§ DIRECTIONS FOR THIS TASK
Once the line containing "have hlen : (false" is found in the entries below, reproduce it and every line after it, stopping at and including the line containing "bwWriteBitBody bit s = .ok"; reproduce nothing else, and keep each line exact.

§ Saved entries

=-=-=-=-=

-- ==== Sys2Proof/Proofs/BitWriter.lean ====
section
/-! PROOF. The writer's single bit (R79), its close (R81) and the final byte (R82), each as the byte arithmetic of its
rule and the port accesses it makes. -/

namespace Sys2Proof.Machine

/-! ### The accumulator and the final byte as numbers -/

theorem val_byteBits (c : Byte) : val (byteBits c) = c.toNat := by
  rw [byteBits, val_bitsOf, Nat.mod_eq_of_lt c.isLt]

/-- `((BW.acc << 1) | bit) & 0xFF` (R79): the top bit of `BW.acc` is lost, the others move up. -/
theorem accWith_eq_ofNat (acc : Byte) (b : Bool) : accWith acc b = BitVec.ofNat 8 (2 * acc.toNat + b.toNat) := by
  have hbits : byteBits (accWith acc b) = bitsOf 7 acc.toNat ++ [b] := bitsOf_accWith acc b 7 (by decide)
  apply BitVec.eq_of_toNat_eq
  rw [← val_byteBits, hbits, val_append, val_bitsOf, val_cons, BitVec.toNat_ofNat]
  have hb := b.toNat_le
  simp [val]
  omega

theorem bitOperand_toNat {bit : BitVec 8} (h : bit.toNat ≤ 1) : (bitOperand bit).toNat = bit.toNat := by
  rw [bitOperand, ← BitVec.testBit_toNat, Nat.toNat_testBit]
  omega

theorem accWith_bitOperand (acc : Byte) {bit : BitVec 8} (h : bit.toNat ≤ 1) :
    accWith acc (bitOperand bit) = BitVec.ofNat 8 (2 * acc.toNat + bit.toNat) := by
  rw [accWith_eq_ofNat, bitOperand_toNat h]

theorem val_replicate_true (m : Nat) : val (List.replicate m true) = 2 ^ m - 1 := by
  induction m with
  | zero => rfl
  | succ m ih =>
    rw [List.replicate_succ, val_cons, ih, List.length_replicate, Bool.toNat_true, pow_succ]
    have := Nat.one_le_two_pow (n := m)
    omega

/-- The `0` and the ones of the final byte (R82) as a number. -/
theorem val_break_ones (m : Nat) : val (false :: List.replicate m true) = 2 ^ m - 1 := by
  rw [val_cons, val_replicate_true]
  simp

/-- Settles O31, by the bits of the final byte: the pending ones, a `0`, and ones. -/
theorem finalByteReadsBack : Obligations.FinalByteReadsBack := by
  intro acc k h₁ h₇ hacc
  have hval : (finalByte acc k).toNat = val (bitsOf k acc.toNat ++ false :: List.replicate (7 - k) true) := by
    rw [← val_byteBits, byteBits_finalByte acc h₁ h₇]
  refine ⟨hval, ?_, trailingOnes_finalByte acc h₁ h₇, lastByteBits_finalByte acc h₁ h₇⟩
  have hlen : (false :: List.replicate (7 - k) true).length = 8 - k := by simp; omega
  have hpos := Nat.one_le_two_pow (n := 7 - k)
  rw [hval, val_append, val_break_ones, val_bitsOf, Nat.mod_eq_of_lt hacc, hlen, Nat.shiftLeft_eq]
  omega

/-! ### One bit (R79) -/

theorem sinkPut_fail (b : Byte) {s : State} (h : NextAnswerFails s) :
    sinkPut b s = .error (.raise ⟨.ioFailure, 4⟩) { s with answers := s.answers.tail } := by
  simp [sinkPut, portAccess_fail _ h]

theorem writeBit_of_room (b : Bool) {s : State} (h : s.bw.k ≠ 7) :
    writeBit b s = .ok () { s with bw := { s.bw with acc := accWith s.bw.acc b, k := s.bw.k + 1 } } := by
  simp only [writeBit, bind_apply, change_apply, look_apply, h, if_false]

/-- The eighth bit: the byte is put. -/
theorem writeBit_eighth_ok (b : Bool) {s : State} (h : s.bw.k = 7) (hok : NextAnswerOk s) :
    writeBit b s = .ok () { s with bw := { s.bw with acc := 0, k := 0 }, answers := s.answers.tail,
                                   mem := { s.mem with snkData := s.mem.snkData ++ [accWith s.bw.acc b] } } := by
  simp only [writeBit, bind_apply, change_apply, look_apply]
  rw [if_pos h, bind_ok (sinkPut_ok _ (by exact hok))]
  rfl

theorem writeBit_eighth_fail (b : Bool) {s : State} (h : s.bw.k = 7) (hfail : NextAnswerFails s) :
    writeBit b s = .error (.raise ⟨.ioFailure, 4⟩)
      { s with bw := { s.bw with acc := accWith s.bw.acc b }, answers := s.answers.tail } := by
  simp only [writeBit, bind_apply, change_apply, look_apply]
  rw [if_pos h, bind_error (sinkPut_fail _ (by exact hfail))]

theorem bwWriteBitBody_ok {bit : BitVec 8} {s t : State} (h : writeBit (bitOperand bit) s = .ok () t) :
    bwWriteBitBody bit s = .ok done t := bind_ok h

theorem bwWriteBitBody_error {bit : BitVec 8} {s t : State} {e : Stop}
    (h : writeBit (bitOperand bit) s = .error e t) : bwWriteBitBody bit s = .error e t := bind_error h

theorem bwWriteBitChecks_of_open {s : State} {bit : BitVec 8} (h : s.bw.isOpen = true) (hbit : bit.toNat ≤ 1) :
    firstFailed (bwWriteBitChecks bit s) = none := by
  simp [bwWriteBitChecks, needWriterOpen, argBit, firstFailed_cons, h, hbit]

theorem exec_bwWriteBit (bit : BitVec 8) (s : State) :
    exec (.bwWriteBit bit) s = command 0x05 (bwWriteBitChecks bit) (bwWriteBitBody bit) s := rfl

/-- Settles O28, by the two checks, the number the shifted accumulator is, and the case of the eighth bit. -/
theorem writeBitShiftsIn : Obligations.WriteBitShiftsIn := by
  refine ⟨fun s bit hs hclosed => ?_, fun s bit hs hopen hbit => ?_, fun s bit hs hopen hbit hk => ?_,
    fun s bit hs hopen hbit hk hok => ?_, fun s bit hs hopen hbit hk hfail => ?_⟩
  · have hc : firstFailed (bwWriteBitChecks bit s) = some ⟨.illegalState, 4⟩ := by
      simp [bwWriteBitChecks, needWriterOpen, firstFailed_cons, hclosed]
    rw [exec_bwWriteBit, command_refused_of_ready hs hc]
    rfl
  · have hc : firstFailed (bwWriteBitChecks bit s) = some ⟨.argumentRange, 1⟩ := by
      have hbig : ¬ bit.toNat ≤ 1 := by omega
      simp [bwWriteBitChecks, needWriterOpen, argBit, firstFailed_cons, hopen, hbig]
    rw [exec_bwWriteBit, command_refused_of_ready hs hc]
    rfl
  · rw [← accWith_bitOperand _ hbit, exec_bwWriteBit,
      command_returns hs.1 (bwWriteBitChecks_of_open hopen hbit) (bwWriteBitBody_ok (writeBit_of_room _ hk))]
    rfl
  · rw [← accWith_bitOperand _ hbit, exec_bwWriteBit,
      command_returns hs.1 (bwWriteBitChecks_of_open hopen hbit) (bwWriteBitBody_ok (writeBit_eighth_ok _ hk hok))]
    rfl
  · exact (command_fails (op := 0x05) hs (bwWriteBitChecks_of_open hopen hbit)
      (bwWriteBitBody_error (writeBit_eighth_fail _ hk hfail)) ⟨rfl, rfl, rfl, rfl, rfl, rfl⟩ :)

/-! ### The close (R81) -/

/-- A byte is put exactly when bits are pending or `PAD_ON_ALIGNED` is true, and then one. -/
theorem closingBytes_singleton {w : BitWriter} {pad : Bool} (h : w.k ≠ 0 ∨ pad = true) :
    closingBytes w pad = [if w.k ≠ 0 then finalByte w.acc w.k.toNat else 0x7F] := by
  unfold closingBytes
  split
  · rfl
  · rename_i hk
    rw [if_pos (h.resolve_left hk)]
    rfl

theorem closingBytes_nil {w : BitWriter} (h : w.k = 0) : closingBytes w false = [] := by
  simp [closingBytes, h]

theorem exec_bwClose (s : State) : exec .bwClose s = command 0x07 bwCloseChecks bwCloseBody s := rfl

theorem bwCloseBody_ok {s : State} (hn : NoIoFail s) :
    bwCloseBody s = .ok done { s with
      bw := { (Config.freeUnits s.draws).bw with isOpen := false }, draws := s.draws + 1,
      answers := (s.answers.drop (closingBytes s.bw s.params.padOnAligned).length).tail,
      mem := { s.mem with snkData := s.mem.snkData ++ closingBytes s.bw s.params.padOnAligned } } := by
  have hput := sinkPutAll_ok (closingBytes s.bw s.params.padOnAligned) hn
  simp only [bwCloseBody, sinkClose, bind_apply, look_apply, hput]
  rw [portAccess_ok 3 (hn.mono (List.drop_suffix _ _)).next]
  rfl

/-- The put of the last byte fails: nothing is put. -/
theorem bwCloseBody_put_fail {s : State} (h : s.bw.k ≠ 0 ∨ s.params.padOnAligned = true) (hfail : NextAnswerFails s) :
    bwCloseBody s = .error (.raise ⟨.ioFailure, 4⟩) { s with answers := s.answers.tail } := by
  simp [bwCloseBody, closingBytes_singleton h, sinkPutAll, sinkPut_fail _ hfail]

/-- The sink's close fails and no byte was to be put. -/
theorem bwCloseBody_close_fail {s : State} (hk : s.bw.k = 0) (hpad : s.params.padOnAligned = false)
    (hfail : NextAnswerFails s) :
    bwCloseBody s = .error (.raise ⟨.ioFailure, 3⟩) { s with answers := s.answers.tail } := by
  simp [bwCloseBody, hpad, closingBytes_nil hk, sinkPutAll, sinkClose, portAccess_fail _ hfail]

/-- The sink's close fails after the last byte was put. -/
theorem bwCloseBody_close_fail_after_put {s : State} {rest : List PortAnswer}
    (h : s.bw.k ≠ 0 ∨ s.params.padOnAligned = true) (ha : s.answers = .ok :: .ioFail :: rest) :
    bwCloseBody s = .error (.raise ⟨.ioFailure, 3⟩) { s with
      answers := rest,
      mem := { s.mem with snkData :=
        s.mem.snkData ++ [if s.bw.k ≠ 0 then finalByte s.bw.acc s.bw.k.toNat else 0x7F] } } := by
  have hok : NextAnswerOk s := by simp [NextAnswerOk, ha]
  simp [bwCloseBody, closingBytes_singleton h, sinkPutAll, sinkPut_ok _ hok, sinkClose, portAccess, ha]

theorem bwCloseChecks_of_open {s : State} (h : s.bw.isOpen = true) : firstFailed (bwCloseChecks s) = none := by
  simp [bwCloseChecks, needWriterOpen, firstFailed_cons, h]

/-- Settles O30, by the byte the close puts, if any, and the answers to that put and to the sink's close. -/
theorem closeWriter : Obligations.CloseWriter := by
  refine ⟨fun s hs hclosed => ?_, fun s hs hopen hn => ?_, fun s hs hopen hputs hfail => ?_,
    fun s hs hopen hk hpad hfail => ?_, fun s rest hs hopen hputs ha => ?_⟩
  · have hc : firstFailed (bwCloseChecks s) = some ⟨.illegalState, 4⟩ := by
      simp [bwCloseChecks, needWriterOpen, firstFailed_cons, hclosed]
    rw [exec_bwClose, command_refused_of_ready hs hc]
    rfl
  · have hx := command_returns (op := 0x07) hs.1 (bwCloseChecks_of_open hopen) (bwCloseBody_ok hn)
    exact ⟨_, (exec_bwClose s).trans hx, rfl, rfl, rfl⟩
  · exact (command_fails (op := 0x07) hs (bwCloseChecks_of_open hopen) (bwCloseBody_put_fail hputs hfail)
      ⟨rfl, rfl, rfl, rfl, rfl, rfl⟩ :)
  · exact (command_fails (op := 0x07) hs (bwCloseChecks_of_open hopen) (bwCloseBody_close_fail hk hpad hfail)
      ⟨rfl, rfl, rfl, rfl, rfl, rfl⟩ :)
  · obtain ⟨t, hx, hfailed, hmem⟩ := command_fails (op := 0x07) hs (bwCloseChecks_of_open hopen)
      (bwCloseBody_close_fail_after_put hputs ha) ⟨rfl, rfl, rfl, rfl, rfl, rfl⟩
    exact ⟨t, (exec_bwClose s).trans hx, hfailed, congrArg Memory.snkData hmem⟩

end Sys2Proof.Machine
end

=-=-=-=-=

§ EXPECTED OUTPUT
  have hlen : (false :: List.replicate (7 - k) true).length = 8 - k := by simp; omega
  have hpos := Nat.one_le_two_pow (n := 7 - k)
  rw [hval, val_append, val_break_ones, val_bitsOf, Nat.mod_eq_of_lt hacc, hlen, Nat.shiftLeft_eq]
  omega

/-! ### One bit (R79) -/

theorem sinkPut_fail (b : Byte) {s : State} (h : NextAnswerFails s) :
    sinkPut b s = .error (.raise ⟨.ioFailure, 4⟩) { s with answers := s.answers.tail } := by
  simp [sinkPut, portAccess_fail _ h]

theorem writeBit_of_room (b : Bool) {s : State} (h : s.bw.k ≠ 7) :
    writeBit b s = .ok () { s with bw := { s.bw with acc := accWith s.bw.acc b, k := s.bw.k + 1 } } := by
  simp only [writeBit, bind_apply, change_apply, look_apply, h, if_false]

/-- The eighth bit: the byte is put. -/
theorem writeBit_eighth_ok (b : Bool) {s : State} (h : s.bw.k = 7) (hok : NextAnswerOk s) :
    writeBit b s = .ok () { s with bw := { s.bw with acc := 0, k := 0 }, answers := s.answers.tail,
                                   mem := { s.mem with snkData := s.mem.snkData ++ [accWith s.bw.acc b] } } := by
  simp only [writeBit, bind_apply, change_apply, look_apply]
  rw [if_pos h, bind_ok (sinkPut_ok _ (by exact hok))]
  rfl

theorem writeBit_eighth_fail (b : Bool) {s : State} (h : s.bw.k = 7) (hfail : NextAnswerFails s) :
    writeBit b s = .error (.raise ⟨.ioFailure, 4⟩)
      { s with bw := { s.bw with acc := accWith s.bw.acc b }, answers := s.answers.tail } := by
  simp only [writeBit, bind_apply, change_apply, look_apply]
  rw [if_pos h, bind_error (sinkPut_fail _ (by exact hfail))]

theorem bwWriteBitBody_ok {bit : BitVec 8} {s t : State} (h : writeBit (bitOperand bit) s = .ok () t) :
    bwWriteBitBody bit s = .ok done t := bind_ok h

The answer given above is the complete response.